DATA SHOWN
-- ==== Sys2Proof/WellFormed.lean ====
section
/-! DEFINITION. Which instructions an encoding stands for exactly: a command whose packet has the form its layout
asks (R70, R73), a line id only where a line is present (R64), 1 to 255 Transfers (R61, R65), a non-empty set of
injected conditions (R93). An ill-formed command still runs: its meaning answers the error the spec names. -/

namespace Sys2Proof

/-- At least one of the four conditions. -/
def Conds.nonempty (s : Conds) : Bool := s.rxOverrun || s.rxUnderrun || s.txOverrun || s.txUnderrun

/-- The packet has the form its layout asks. -/
def PacketForm.isExact : PacketForm → Bool
  | .exact => true
  | .mbzNonzero => false
  | .wrongLength => false

/-- `line_id` must be 0 when `line_present` = 0 (R64). -/
def BindArgs.lineOk (a : BindArgs) : Bool := a.linePresent || decide (a.lineId = 0)

/-- A SUBMIT names 1 to 255 Transfers (R61, R65). -/
def countOk (ts : List Transfer) : Bool := decide (1 ≤ ts.length) && decide (ts.length ≤ 255)

/-- The check, one line a constructor. -/
def Instr.wellFormed : Instr → Bool
  | .new f _ _ => f.isExact
  | .destroy f _ => f.isExact
  | .bind f _ _ a => f.isExact && a.lineOk
  | .submit f _ _ ts => f.isExact && countOk ts
  | .onSuspend f _ => f.isExact
  | .onResume f _ => f.isExact
  | .onIdle f _ => f.isExact
  | .onActive f _ => f.isExact
  | .flush f _ => f.isExact
  | .seqStart _ _ => true
  | .seqConfigDevice _ => true
  | .seqSelectCs _ => true
  | .seqConfiguring _ => true
  | .pArm _ => true
  | .pPoll _ => true
  | .pDrain _ => true
  | .dMap _ => true
  | .dArm _ => true
  | .dWait _ => true
  | .dTxdrain _ => true
  | .seqPostDelay _ => true
  | .seqAdvance _ => true
  | .seqComplete _ => true
  | .seqFail _ => true
  | .configure _ _ _ _ => true
  | .csAssert _ _ => true
  | .csDeassert _ => true
  | .errAck _ => true
  | .flushOp _ => true
  | .hwInit _ => true
  | .dmaAbort _ => true
  | .xferPoll _ => true
  | .xferDma _ => true
  | .shLoad _ => true
  | .shDone _ => true
  | .dmaTxBeat _ => true
  | .dmaRxBeat _ => true
  | .dmaTxDone _ => true
  | .dmaRxDone _ => true
  | .errIrq _ => true
  | .errInject _ m => m.nonempty
  | .powerLoss _ => true
  | .tick _ => true
  | .acqAttempt _ => true
  | .suspendFinish _ => true

end Sys2Proof
end

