/-- R70, R73, R236: the command port's answers, with nothing else changed. A packet with a reserved opcode:
UnknownOpcode. A packet of a known opcode with a nonzero must-be-zero field (the header's, the body's by its layout in
R62 to R67, the line id where no line is present): Malformed(1); without one but of another length than its header
implies: Malformed(2); a SUBMIT of no Transfers: Malformed(3). The third part says the same of a command by its form.
The model's choices (log entry 5): a word the packet does not have counts as zero, the packet of no words is
Malformed(2), and a malformed SUBMIT's answer has one zero speed word for each Transfer its header names. -/
def Obligations.CommandPortAnswers : Prop :=
  (∀ (s : State) (w : Word) (ws : List Word) (rest : List Input),
    s.inbox = .encoded (.packet (w :: ws)) :: rest → (hdrOp w = 0 ∨ 0x0A ≤ (hdrOp w).toNat) →
    step s = .next { s with inbox := rest, outbox := s.outbox ++ [⟨.issuer, [0x05010000#32, 0#32]⟩] }) ∧
  (∀ (s : State) (ws : List Word) (rest : List Input), s.inbox = .encoded (.packet ws) :: rest →
    (let w (k : Nat) : Word := ws.getD k 0
     let op := (w 0).toNat / 2 ^ 24
     let n := (w 0).toNat % 2 ^ 8
     let answers (code : Word) : Prop := step s = .next { s with
       inbox := rest
       outbox := s.outbox ++ [⟨.issuer, code :: 0#32 :: List.replicate (if op = 4 then n else 0) 0#32⟩] }
     let badBody : Prop :=
       op = 1 ∧ w 3 &&& 0xFFFCFE00#32 ≠ 0 ∨
       op = 3 ∧ (w 2 &&& 0xFFFFC0F8#32 ≠ 0 ∨ w 3 &&& 0xFFFF8000#32 ≠ 0 ∨
         w 3 &&& 1#32 = 0 ∧ w 3 &&& 0x1FE#32 ≠ 0) ∨
       op = 4 ∧ ∃ i, i < n ∧ (w (1 + 8 * i + 4) &&& 0xF0C0#32 ≠ 0 ∨ w (1 + 8 * i + 7) ≠ 0)
     let badHeader : Prop := op ≠ 4 ∧ n ≠ 0 ∨ op ≠ 3 ∧ op ≠ 4 ∧ w 0 &&& 0xFF00#32 ≠ 0
     let length := if op = 1 then 5 else if op = 3 then 4 else if op = 4 then 1 + 8 * n else 1
     (ws = [] → answers 0x05020002#32) ∧
     (1 ≤ op → op ≤ 9 → (badHeader ∨ badBody) → answers 0x05020001#32) ∧
     (1 ≤ op → op ≤ 9 → ¬ (badHeader ∨ badBody) → ws.length ≠ length → answers 0x05020002#32) ∧
     (op = 4 → n = 0 → ws.length = 1 → answers 0x05020003#32))) ∧
  (∀ (s : State) (f : PacketForm) (code : Word),
    (f = .mbzNonzero ∧ code = 0x05020001#32 ∨ f = .wrongLength ∧ code = 0x05020002#32) →
    (∀ i : Instr, ((∃ c a, i = .new f c a) ∨ (∃ c, i = .destroy f c) ∨ (∃ c b a, i = .bind f c b a) ∨
        (∃ c, i = .onSuspend f c) ∨ (∃ c, i = .onResume f c) ∨ (∃ c, i = .onIdle f c) ∨ (∃ c, i = .onActive f c) ∨
        (∃ c, i = .flush f c)) →
      exec i s = .next { s with outbox := s.outbox ++ [⟨.issuer, [code, 0#32]⟩] }) ∧
    (∀ c b ts, exec (.submit f c b ts) s =
      .next { s with outbox := s.outbox ++ [⟨.issuer, code :: 0#32 :: List.replicate ts.length 0#32⟩] }) ∧
    (∀ c b, exec (.submit .exact c b []) s =
      .next { s with outbox := s.outbox ++ [⟨.issuer, [0x05020003#32, 0#32]⟩] }))

/-! ### Registers and the serial engine -/

/-- R80 to R87, R22 to R33: what a read of each register returns right after a write: the stored bits, zeros in the
reserved ones; `SLAVE` stays 0; `HS_EN` is cleared by a write with `SW_RST` = 1; writes of `STATUS` and `RX_DATA` are
ignored. `STATUS` reads the four sticky bits at 2 to 5, the two FIFO levels at 14:6 and 23:15, `TX_DONE` (transmit FIFO
empty and nothing on the wire) at 25, and zeros elsewhere (R27, R90). -/
def Obligations.RegisterReadsBackWrite : Prop :=
  (∀ (h : Hw) (d : Nat) (v : Word),
    (h.regWrite d .chCfg 4 v).regRead .chCfg 4 = some (if v.getLsbD 5 then v &&& 0x2F#32 else v &&& 0x6F#32) ∧
    (h.regWrite d .clkCfg 4 v).regRead .clkCfg 4 = some (v &&& 0x1FF#32) ∧
    (h.regWrite d .modeCfg 4 v).regRead .modeCfg 4 = some (v &&& 0x6006000F#32) ∧
    (h.regWrite d .csReg 4 v).regRead .csReg 4 = some (v &&& 0xF#32) ∧
    (h.regWrite d .intEn 4 v).regRead .intEn 4 = some (v &&& 0x3C#32) ∧
    (h.regWrite d .packetCnt 4 v).regRead .packetCnt 4 = some (v &&& 0x1FFFF#32) ∧
    (h.regWrite d .pendingClr 4 v).regRead .pendingClr 4 = some (v &&& 0x1E#32) ∧
    (h.regWrite d .swapCfg 4 v).regRead .swapCfg 4 = some (v &&& 0xDD#32) ∧
    (h.regWrite d .fbClk 4 v).regRead .fbClk 4 = some (v &&& 0x3#32) ∧
    (∀ n, h.regWrite d .status n v = h ∧ h.regWrite d .rxData n v = h)) ∧
  (∀ h : Hw, h.txf.length ≤ 256 → h.rxf.length ≤ 256 → ∃ v : Word, h.regRead .status 4 = some v ∧
    (v.extractLsb' 6 9).toNat = h.txf.length ∧ (v.extractLsb' 15 9).toNat = h.rxf.length ∧
    v.getLsbD 2 = h.sticky.txUnderrun ∧ v.getLsbD 3 = h.sticky.txOverrun ∧
    v.getLsbD 4 = h.sticky.rxUnderrun ∧ v.getLsbD 5 = h.sticky.rxOverrun ∧
    (v.getLsbD 25 = true ↔ h.txf = [] ∧ h.shBusy = false) ∧ v &&& 0xFD000003#32 = 0)
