-- ==== Sys2Proof/Laws/Ops.lean ====
section
/-! SUPPORT. What each shared operation can do, said once: the forgetting of bytes, the failure path, chip-select,
the abort, unmapping, configuration, the accesses of a DMA channel, the composites' sequencing, the retry counter, the
re-initialisation on resume. -/

namespace Sys2Proof.Machine

/-! ### Memory (R44, R52) -/

/-- Forgetting bytes changes memory and the count of draws only. -/
theorem State.forget_eq (n : Nat) (a : Word) (s : State) : State.forget n a s =
    { s with mem := (State.forget n a s).mem, draws := (State.forget n a s).draws } := by
  induction n generalizing a s with
  | zero => rfl
  | succ n ih => rw [State.forget, ih]

theorem State.wf_forget (n : Nat) (a : Word) (s : State) (h : Memory.wf s.mem = true) :
    Memory.wf (State.forget n a s).mem = true := by
  induction n generalizing a s with
  | zero => exact h
  | succ n ih => exact ih _ _ (Memory.wf_write _ _ _ h)

/-- Forgetting `n` bytes from `a` upward changes no byte outside them. -/
theorem State.read_forget_outside (n : Nat) (a b : Word) (s : State) (h : a.toNat + n ≤ 2 ^ 32)
    (hb : b.toNat < a.toNat ∨ a.toNat + n ≤ b.toNat) :
    Memory.read (State.forget n a s).mem b = Memory.read s.mem b := by
  induction n generalizing a s with
  | zero => rfl
  | succ n ih =>
    have hab : a ≠ b := by rintro rfl; omega
    rw [State.forget]
    by_cases hn : n = 0
    · subst hn; exact Memory.read_write_ne _ _ _ _ hab
    · have ha : (a + 1).toNat = a.toNat + 1 := by
        rw [BitVec.toNat_add]
        have h1 : (1 : Word).toNat = 1 := rfl
        have := a.isLt
        rw [h1]
        omega
      rw [ih _ _ (by omega) (by omega)]
      exact Memory.read_write_ne _ _ _ _ hab

theorem State.wf_callerWrite (s : State) (a : Word) (v : Byte) (h : Memory.wf s.mem = true) :
    Memory.wf (s.callerWrite a v).mem = true := by
  unfold State.callerWrite
  split
  · exact h
  · exact Memory.wf_write _ _ _ h

/-- Memory at power-on has its form (R260; log entry 6). -/
theorem State.wf_reset : Memory.wf State.reset.mem = true := rfl

/-! ### The failure path (R183, R244) -/

/-- `fail(K)` touches the sequencer registers, the memory of the failing Transfer's receive buffer and the draws. -/
theorem View.fail_c (v : View) (k : ErrKind) (n : Nat) : (v.fail k n).c = { v.c with seq := { v.c.seq with
    err := statusWord k (failInfo k v.c.seq.xi v.c.errLatch), phase := .none, state := .failed } } := by
  unfold View.fail View.forgetRx
  split
  · rfl
  · split <;> rfl

@[simp] theorem View.fail_key (v : View) (k : ErrKind) (n : Nat) : (v.fail k n).key = v.key := by
  unfold View.fail View.forgetRx
  split
  · rfl
  · split <;> rfl

theorem View.fail_st (v : View) (k : ErrKind) (n : Nat) :
    (v.fail k n).st = { v.st with mem := (v.fail k n).st.mem, draws := (v.fail k n).st.draws } := by
  unfold View.fail View.forgetRx
  split
  · rfl
  · split
    · exact State.forget_eq _ _ _
    · rfl

/-- A failure with nothing written leaves memory alone. -/
@[simp] theorem View.fail_zero_st (v : View) (k : ErrKind) : (v.fail k 0).st = v.st := by
  unfold View.fail View.forgetRx
  split
  · rfl
  · split <;> rfl

theorem View.wf_fail (v : View) (k : ErrKind) (n : Nat) (h : Memory.wf v.st.mem = true) :
    Memory.wf (v.fail k n).st.mem = true := by
  unfold View.fail View.forgetRx
  split
  · exact h
  · split
    · exact State.wf_forget _ _ _ h
    · exact h

/-! ### Errors (R196, R198) -/

theorem View.errAck_st (v : View) : v.errAck.st = { v.st with
    errLog := v.st.errLog ++ v.c.hw.sticky.list.map fun x => ⟨v.c.id, x, v.c.hw.statusWord, v.st.now⟩ } := rfl

theorem View.checkStatus_st (v : View) : v.checkStatus.st = { v.st with errLog := v.checkStatus.st.errLog } := by
  unfold View.checkStatus
  split <;> rfl

/-- `check_status` changes the latch, `PENDING_CLR` and the sticky bits of the controller only. -/
theorem View.checkStatus_c (v : View) : v.checkStatus.c = { v.c with
    errLatch := v.checkStatus.c.errLatch
    hw := { v.c.hw with pendingClr := v.checkStatus.c.hw.pendingClr, sticky := v.checkStatus.c.hw.sticky } } := by
  unfold View.checkStatus
  split
  · rw [View.errAck_c]
  · rfl

/-! ### Chip-select (R116, R117) -/

@[simp] theorem View.csDeassert_key (v : View) : v.csDeassert.key = v.key := by
  unfold View.csDeassert View.deassertBinding
  split
  · rfl
  · split
    · rfl
    · dsimp only; split <;> rfl

/-- CS_DEASSERT changes `CS_REG` and the holder of the controller only. -/
theorem View.csDeassert_c (v : View) : v.csDeassert.c = { v.c with
    csHolder := v.csDeassert.c.csHolder, hw := { v.c.hw with csReg := v.csDeassert.c.hw.csReg } } := by
  unfold View.csDeassert View.deassertBinding
  split
  · rfl
  · split
    · rfl
    · dsimp only; split <;> rfl

/-- CS_DEASSERT changes the select lines and the bus log of the shared state only. -/
theorem View.csDeassert_st (v : View) : v.csDeassert.st = { v.st with
    csLine := v.csDeassert.st.csLine, busLog := v.csDeassert.st.busLog } := by
  unfold View.csDeassert View.deassertBinding
  split
  · rfl
  · split
    · rfl
    · dsimp only; split <;> rfl

/-- After CS_DEASSERT nothing is held, provided the holder was bound (R38 item 7). -/
theorem View.csDeassert_holder (v : View) (h : ∀ b, v.c.csHolder = some b → (v.c.bindAt b).isSome = true) :
    v.csDeassert.c.csHolder = none := by
  unfold View.csDeassert View.deassertBinding
  split
  · assumption
  · rename_i b hb
    have := h b hb
    split
    · simp_all
    · rfl

@[simp] theorem View.csAssert_key (v : View) (b : Byte) : (v.csAssert b).key = v.key := by
  unfold View.csAssert View.assertBinding
  split
  · rfl
  · dsimp only; split <;> rfl

/-- CS_ASSERT changes `CS_REG` and the holder of the controller only. -/
theorem View.csAssert_c (v : View) (b : Byte) : (v.csAssert b).c = { v.c with
    csHolder := (v.csAssert b).c.csHolder, hw := { v.c.hw with csReg := (v.csAssert b).c.hw.csReg } } := by
  unfold View.csAssert View.assertBinding
  split
  · rfl
  · dsimp only; split <;> rfl

theorem View.csAssert_st (v : View) (b : Byte) : (v.csAssert b).st = { v.st with
    csLine := (v.csAssert b).st.csLine, busLog := (v.csAssert b).st.busLog } := by
  unfold View.csAssert View.assertBinding
  split
  · rfl
  · dsimp only; split <;> rfl

/-! ### DMA: abort, unmap, device accesses (R50, R157, R158) -/

theorem State.abortChan_eq (s : State) (o k : Byte) :
    s.abortChan o k = { s with chan := (s.abortChan o k).chan } := by
  unfold State.abortChan; split <;> rfl

theorem State.chanAt_abortChan (s : State) (o k j : Byte) : (s.abortChan o k).chanAt j =
    if j = k ∧ (s.chanAt k).lessee = some o then { s.chanAt k with armed := false, rem := 0, notify := false }
    else s.chanAt j := by
  unfold State.abortChan
  split
  · rename_i h
    rw [State.chanAt_setChan]
    by_cases hj : k = j
    · simp [hj ▸ h, hj]
    · have : ¬ j = k := fun e => hj e.symm
      simp [hj, this]
  · rename_i h; simp [h]

theorem View.dmaAbort_st (v : View) : v.dmaAbort.st = { v.st with chan := v.dmaAbort.st.chan } := by
  unfold View.dmaAbort
  dsimp only
  rw [State.abortChan_eq, State.abortChan_eq v.st]

@[simp] theorem View.dmaAbort_key (v : View) : v.dmaAbort.key = v.key := rfl

theorem View.dmaAbort_c (v : View) :
    v.dmaAbort.c = { v.c with rxBusy := false, txBusy := false, dmaDone := false } := rfl

/-- `unmap_owed` ends mappings and clears the sequencer's record of them; nothing else changes. -/
theorem View.unmapOwed_c (v : View) : v.unmapOwed.c = { v.c with seq := { v.c.seq with
    weMappedTx := false, weMappedRx := false, mapTx := none, mapRx := none } } := by
  unfold View.unmapOwed View.unmapRx View.unmapTx
  split <;> split <;> rfl

@[simp] theorem View.unmapOwed_key (v : View) : v.unmapOwed.key = v.key := by
  unfold View.unmapOwed View.unmapRx View.unmapTx
  split <;> split <;> rfl

theorem View.unmapOwed_st (v : View) : v.unmapOwed.st = { v.st with maps := v.unmapOwed.st.maps } := by
  unfold View.unmapOwed View.unmapRx View.unmapTx
  split <;> split <;> rfl

/-- A controller that owes no unmapping releases none. -/
theorem View.unmapOwed_none (v : View) (ht : v.c.seq.weMappedTx = false) (hr : v.c.seq.weMappedRx = false) :
    v.unmapOwed.st = v.st := by
  simp [View.unmapOwed, View.unmapRx, View.unmapTx, ht, hr]

/-- What `unmap_owed` leaves live (R158). -/
theorem View.unmapOwed_maps (v : View) : v.unmapOwed.st.maps = v.c.released v.st.maps := by
  have keep (ms : List Mapping) : ms.eraseP (fun _ => false) = ms := List.eraseP_of_forall_not (by simp)
  have tx : v.unmapTx.st.maps = if v.c.seq.weMappedTx then v.st.maps.eraseP fun m =>
      decide (m.ctrl = v.c.id) && decide (m.dir = .toDevice) && decide (some m.dev = v.c.seq.mapTx)
      else v.st.maps := by
    unfold View.unmapTx
    cases v.c.seq.weMappedTx <;> cases v.c.seq.mapTx <;> simp [State.unmap, keep]
  have c : v.unmapTx.c = v.c := by unfold View.unmapTx; split <;> rfl
  show v.unmapTx.unmapRx.st.maps = _
  unfold View.unmapRx Ctrl.released
  dsimp only
  rw [c, ← tx]
  cases v.c.seq.weMappedRx <;> cases v.c.seq.mapRx <;> simp [State.unmap, keep]

/-- A request to MAPPER uses up the fixed answer, or makes a draw; nothing else changes (log entry 9). -/
theorem State.mapAsked_eq (s : State) : s.mapAsked =
    { s with mapTape := s.mapTape.drop 1, draws := s.draws + (1 - s.mapTape.length) } := by
  unfold State.mapAsked
  split <;> rename_i h
  · simp [State.drew, h]
  · simp [h]

/-- The answer is the fixed one, or else a free value, where its range fits the device's address space. -/
theorem State.mapAnswer_eq (s : State) (a : Word) (n : Nat) (dir : MapDir) : s.mapAnswer a n dir =
    ((s.mapTape[0]?).getD (Config.mapper s.draws a n dir)).filter fun d => rangeOk d n := by
  unfold State.mapAnswer
  split <;> rename_i h <;> simp [h]

/-- A read of `RX_DATA` changes `rxf`, a sticky bit and the count of draws only (R85). -/
theorem View.readRx_c (v : View) (n : Nat) : (v.readRx n).2.c = { v.c with hw := v.c.hw.popRx n } := by
  unfold View.readRx; split <;> rfl

@[simp] theorem View.readRx_key (v : View) (n : Nat) : (v.readRx n).2.key = v.key := by
  unfold View.readRx; split <;> rfl

theorem View.readRx_st (v : View) (n : Nat) : (v.readRx n).2.st = { v.st with draws := (v.readRx n).2.st.draws } := by
  unfold View.readRx; split <;> rfl

theorem Hw.popRx_length (h : Hw) (n : Nat) : (h.popRx n).rxf.length ≤ h.rxf.length := by
  unfold Hw.popRx
  split
  · simp
  · unfold Hw.setStatus; split <;> exact Nat.le_refl _

/-- A write of `TX_DATA` never passes the capacity (R84, R38 item 1). -/
theorem Hw.writeTxData_length (h : Hw) (depth n : Nat) (v : Word) (hl : h.txf.length ≤ depth) :
    (h.writeTxData depth n v).txf.length ≤ depth := by
  unfold Hw.writeTxData
  split
  · exact hl
  · split
    · unfold Hw.setStatus; split <;> exact hl
    · simp only [List.length_append, length_leBytes]; omega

WHAT IS REQUIRED
In the material above, find the line containing "Memory.wf (s.callerWrite a" and the line containing "theorem View.fail_c (v", then write out exactly those two lines and every line between them, and nothing more.

ANSWER TO THIS PROBLEM
    Memory.wf (s.callerWrite a v).mem = true := by
  unfold State.callerWrite
  split
  · exact h
  · exact Memory.wf_write _ _ _ h

/-- Memory at power-on has its form (R260; log entry 6). -/
theorem State.wf_reset : Memory.wf State.reset.mem = true := rfl

/-! ### The failure path (R183, R244) -/

/-- `fail(K)` touches the sequencer registers, the memory of the failing Transfer's receive buffer and the draws. -/
theorem View.fail_c (v : View) (k : ErrKind) (n : Nat) : (v.fail k n).c = { v.c with seq := { v.c.seq with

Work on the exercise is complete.